[[ Supplied material open ]]
-- ==== Sys2Proof/Syntax.lean ====
section
/-!
DEFINITION. The commands of the part: one constructor for each row of spec/opcode_table.json. The table
gives the rows no operand bits; the operands are the fields that the frames of chapter 11 and the rules
give them, as the wire carries them, before the corrections of R184, R185 and R186 (log 4).
-/

namespace Sys2Proof

/-- The fields of a received STANDING payload (section 11.1), uncorrected. -/
structure StandingWire where
  mode : Nat
  flags : Nat
  cls : Nat
  offer : Nat
  share : Nat
  actual : Nat
  energy : Nat
  served : Nat
  temperature : Int
  deriving DecidableEq, Repr

/-- The fields of a received DISPATCH payload (section 11.1), uncorrected. -/
structure DispatchWire where
  callId : Nat
  revision : Nat
  kind : Nat
  origin : Nat
  carried : Nat
  target : Nat
  ramp : Nat
  duration : Nat
  countdown : Nat
  deriving DecidableEq, Repr

/-- The fields of a received CURB payload (section 11.1), uncorrected. -/
structure CurbWire where
  level : Nat
  hold : Nat
  temperature : Int
  deriving DecidableEq, Repr

/-- The arguments of the supervisor's CALL (section 11.3). -/
structure CallArgs where
  callId : Nat
  revision : Nat
  kind : Nat
  target : Nat
  delay : Nat
  duration : Nat
  ramp : Nat
  deriving DecidableEq, Repr

/-- The four kinds of depot-line frame (section 11.1). -/
inductive FrameKind where
  | standing | dispatch | curb | leave
  deriving DecidableEq, Repr

/-- The commands. Each docstring names the row and the rule that governs it. -/
inductive Instr where
  /-- HARDWARE_RESET (R168): RESET_N low or power-up, with the straps on STALL[5:0] at its end. -/
  | hardwareReset (straps : Nat)
  /-- SELECT (R169): the key byte. -/
  | select (key : Nat)
  /-- VALUE (R169): the signed 4-byte value. -/
  | value (v : Int)
  /-- JOIN (R170). -/
  | join
  /-- CALL (R41). -/
  | call (args : CallArgs)
  /-- PARK (R171). -/
  | park
  /-- WAKE (R174). -/
  | wake
  /-- RESTART (R177). -/
  | restart
  /-- STATUS (R179). -/
  | status
  /-- POINT (R180): the report byte and the starting index. -/
  | point (report index : Nat)
  /-- READ (R180). -/
  | read
  /-- UNKNOWN_COMMAND (R176, R186): a code that names no command, or a wrong length byte. -/
  | unknownCommand (code length : Nat)
  /-- STANDING (R5): a good STANDING heard on the line. -/
  | standing (stall seq : Nat) (frame : StandingWire)
  /-- LEAVE (R7): a good LEAVE heard on the line. -/
  | leave (stall seq reason : Nat)
  /-- DISPATCH (R42): a good DISPATCH heard on the line. -/
  | dispatch (stall seq : Nat) (frame : DispatchWire)
  /-- CURB (R109): a good CURB heard on the line. -/
  | curb (stall seq : Nat) (frame : CurbWire)
  /-- BAD_FRAME (R32): a bad frame heard on the line. -/
  | badFrame
  /-- DUPLICATE_STALL (R34): a good frame of any kind that carries the own stall. -/
  | duplicateStall (kind : FrameKind)
  /-- STANDING_TIMER (R25). -/
  | standingTimer
  /-- LINE_IDLE (R26): the line goes idle. -/
  | lineIdle
  /-- ECHO_SUCCESS (R29): the whole frame is read back as sent; the level of the line after it. -/
  | echoSuccess (idle : Bool)
  /-- COLLISION (R30): a mismatch in the read-back; the level of the line after the stop. -/
  | collision (idle : Bool)
  /-- BACKOFF_END (R30): the backoff ends; the level of the line at that moment. -/
  | backoffEnd (idle : Bool)
  /-- SWEEP (R9). -/
  | sweep
  /-- LAST_HEARD_EXPIRY (R13). -/
  | lastHeardExpiry
  /-- REJOIN_HOLD_EXPIRY (R16). -/
  | rejoinHoldExpiry
  /-- CALL_TIMER (R48). -/
  | callTimer
  /-- START_COUNTDOWN_EXPIRY (R48) of one record. -/
  | startCountdownExpiry (callId : Nat)
  /-- REMAINING_ACTIVE_EXPIRY (R50) of one record. -/
  | remainingActiveExpiry (callId : Nat)
  /-- DEFERRED_EXPIRY (R49) of one record. -/
  | deferredExpiry (callId : Nat)
  /-- RETENTION_EXPIRY (R53) of one record. -/
  | retentionExpiry (callId : Nat)
  /-- ECHO_TIMER (R55). -/
  | echoTimer
  /-- REPEAT_COPY_DUE (R54): the next outstanding copy falls due. -/
  | repeatCopyDue
  /-- APPORTION_STEP (R83). -/
  | apportionStep
  /-- METER_SAMPLE (R77). -/
  | meterSample
  /-- DEPARTURE_MINUTE (R64). -/
  | departureMinute
  /-- SENSOR_SAMPLE (R106): the level on TSENSE converted to whole °C. -/
  | sensorSample (reading : Int)
  /-- CURB_EXPIRY (R114). -/
  | curbExpiry
  /-- MEAS_STB (R131): a strobe, with the value on MEAS. -/
  | measStb (sample : Nat)
  /-- FAULT_HIGH (R122): FAULT goes high. -/
  | faultHigh
  /-- PRECHARGE_EXPIRY (R121): the precharge timer runs out, with the level of READY. -/
  | prechargeExpiry (ready : Bool)
  /-- STABLE_EXPIRY (R123). -/
  | stableExpiry
  /-- RETRY_EXPIRY (R124): the converter's retry timer runs out. -/
  | retryExpiry
  /-- LINGER_EXPIRY (R125). -/
  | lingerExpiry
  /-- STOP_COMPLETE (R126): the held stop is tested. -/
  | stopComplete
  /-- SLEW_STEP (R128). -/
  | slewStep
  /-- PLUG_HIGH (R137). -/
  | plugHigh
  /-- PLUG_LOW (R138). -/
  | plugLow
  /-- WAKE_EXPIRY (R137). -/
  | wakeExpiry
  /-- PILOT_REQUEST_TAKEN (R139). -/
  | pilotRequestTaken
  /-- REQUEST_SENT (R139): the sending of the request in flight ends. -/
  | requestSent
  /-- REPLY_TIMER_EXPIRY (R140). -/
  | replyTimerExpiry
  /-- PILOT_FRAME_DISREGARDED (R139). -/
  | pilotFrameDisregarded
  /-- ITEM (R142): request number, item and value. -/
  | item (number item : Nat) (v : Int)
  /-- NOT_READY (R142): request number and item. -/
  | notReady (number item : Nat)
  /-- UNSUPPORTED (R142): request number and item. -/
  | unsupported (number item : Nat)
  /-- IDENTIFY_EXPIRY (R143). -/
  | identifyExpiry
  /-- REQUERY_EXPIRY (R142). -/
  | requeryExpiry
  /-- SESSION_RETRY_EXPIRY (R145). -/
  | sessionRetryExpiry
  /-- POLL_EXPIRY (R147). -/
  | pollExpiry
  /-- REFRESH_EXPIRY (R148). -/
  | refreshExpiry
  /-- TUNED (R154): request number, status and level. -/
  | tuned (number status level : Nat)
  /-- TUNING_EXPIRY (R156). -/
  | tuningExpiry
  /-- STEP_DELAY_EXPIRY (R154). -/
  | stepDelayExpiry
  /-- SETTLE_EXPIRY (R155). -/
  | settleExpiry
  /-- RETUNE_EXPIRY (R157). -/
  | retuneExpiry
  /-- RETUNE_BEGIN (R157). -/
  | retuneBegin
  /-- ENGAGED (R159): request number. -/
  | engaged (number : Nat)
  /-- DECLINED (R159): request number. -/
  | declined (number : Nat)
  /-- ENGAGE_HOLD_EXPIRY (R159). -/
  | engageHoldExpiry
  /-- SHARE_ZERO_EXPIRY (R160). -/
  | shareZeroExpiry
  /-- RELEASED (R161): request number. -/
  | released (number : Nat)
  /-- POLLED (R163): request number, flags, ceiling level and pack temperature. -/
  | polled (number flags ceiling : Nat) (temperature : Int)
  /-- PARK_COMPLETE (R172): the park's completion is tested. -/
  | parkComplete
  /-- RESTART_WAIT_EXPIRY (R177). -/
  | restartWaitExpiry
  deriving DecidableEq, Repr

end Sys2Proof
end

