-- ==== Sys2Proof/Machine/State.lean ====
section
/-!
DEFINITION. The state of the part, block by block, as plain data, and its value after hardware reset.
Every timer is held as the moment, in ms of `State.now`, at which it runs out, or `none` when it is
stopped (log 1). What the spec makes a function of other state is computed in Machine/Flags.lean and not
held here a second time (log 9).
-/

namespace Sys2Proof.Machine

/-- The moment at which a timer runs out, or none when it is stopped. -/
abbrev Timer := Option Nat

/-! ### Names of modes, states and kinds -/

/-- The post mode (R168), in the order of section 10.3. -/
inductive PostMode where
  | config | active | parking | hold | dormant | lockout
  deriving DecidableEq, Repr

/-- The session state (R136), in its table's order. -/
inductive SessionState where
  | absent | attached | identifying | tuning | ready | engaging | exporting | releasing
  | retryWait | faulted
  deriving DecidableEq, Repr

/-- The converter state (R118), in its table's order. -/
inductive ConverterState where
  | off | precharging | on | retryWait | convFault
  deriving DecidableEq, Repr

/-- The state of a call record (R40). -/
inductive CallState where
  | pending | active | ending | done | cancelled
  deriving DecidableEq, Repr

/-- The kind of a call record or DISPATCH (R40, section 11.1). -/
inductive CallKind where
  | new | revise | cancel | echo
  deriving DecidableEq, Repr

/-- The carried state of a DISPATCH (section 11.1). -/
inductive CarriedState where
  | absent | pending | active | ending
  deriving DecidableEq, Repr

/-- The result of the latest own frame whose sending has finished (R12). -/
inductive OwnOutcome where
  | noOutcome | echoed | notEchoed
  deriving DecidableEq, Repr

/-- The state of a peer entry, which follows from its age (R8). -/
inductive EntryState where
  | fresh | stale | lost
  deriving DecidableEq, Repr

/-- The ten offer gates in the order of R74. -/
inductive Gate where
  | mode | session | allowanceFloor | departureGuard | coldLock | energyMinimum | isolation
  | cutHold | converterDown | busStop
  deriving DecidableEq, Repr

/-- The term that sets the offer (R72). -/
inductive SettingTerm where
  | converter | allowance | energy | gated
  deriving DecidableEq, Repr

/-- What limited the own result (R81). -/
inductive ClipCause where
  | allowance | energy | converter | headroom | noCause
  deriving DecidableEq, Repr

/-- What started the latest computation (R81). -/
inductive Trigger where
  | step | curb | call | gate
  deriving DecidableEq, Repr

/-- Where the derating temperature came from (R81). -/
inductive TempSource where
  | ownSensor
  | peer (stall : Nat)
  | fallback
  deriving DecidableEq, Repr

/-- The sensor state (R105). -/
inductive SensorState where
  | noSample | valid | invalid
  deriving DecidableEq, Repr

/-- The side of the notice comparator (R76). -/
inductive NoticeSide where
  | noRecord | above | below
  deriving DecidableEq, Repr

/-- The codes of a TUNE (R139, section 11.2). -/
inductive TuneCode where
  | startDefault | startTop | up | down | hold
  deriving DecidableEq, Repr

/-- The status of a TUNED (section 11.2). -/
inductive TuneStatus where
  | moved | atTop | atBottom | unchanged
  deriving DecidableEq, Repr

/-- Where tuning stands (R152). -/
inductive TuningPhase where
  | idle | stepping | settling
  deriving DecidableEq, Repr

/-- Whether tuning followed an identify or a READY (R152). -/
inductive TuningKind where
  | initial | retune
  deriving DecidableEq, Repr

/-- The cause of the latest session failure (R136). -/
inductive LastFailure where
  | noFailure
  | identifyTimeout
  | identifyItem (item : Nat)
  | tuning
  | link
  deriving DecidableEq, Repr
[[ Supplied material closed ]]
# Instructions to follow:
Within the listing above, extract exactly the lines from the line with "give them, as" to the line with "key byte. -/", the two named lines included, and no others.

# Finished task:
give them, as the wire carries them, before the corrections of R184, R185 and R186 (log 4).
-/

namespace Sys2Proof

/-- The fields of a received STANDING payload (section 11.1), uncorrected. -/
structure StandingWire where
  mode : Nat
  flags : Nat
  cls : Nat
  offer : Nat
  share : Nat
  actual : Nat
  energy : Nat
  served : Nat
  temperature : Int
  deriving DecidableEq, Repr

/-- The fields of a received DISPATCH payload (section 11.1), uncorrected. -/
structure DispatchWire where
  callId : Nat
  revision : Nat
  kind : Nat
  origin : Nat
  carried : Nat
  target : Nat
  ramp : Nat
  duration : Nat
  countdown : Nat
  deriving DecidableEq, Repr

/-- The fields of a received CURB payload (section 11.1), uncorrected. -/
structure CurbWire where
  level : Nat
  hold : Nat
  temperature : Int
  deriving DecidableEq, Repr

/-- The arguments of the supervisor's CALL (section 11.3). -/
structure CallArgs where
  callId : Nat
  revision : Nat
  kind : Nat
  target : Nat
  delay : Nat
  duration : Nat
  ramp : Nat
  deriving DecidableEq, Repr

/-- The four kinds of depot-line frame (section 11.1). -/
inductive FrameKind where
  | standing | dispatch | curb | leave
  deriving DecidableEq, Repr

/-- The commands. Each docstring names the row and the rule that governs it. -/
inductive Instr where
  /-- HARDWARE_RESET (R168): RESET_N low or power-up, with the straps on STALL[5:0] at its end. -/
  | hardwareReset (straps : Nat)
  /-- SELECT (R169): the key byte. -/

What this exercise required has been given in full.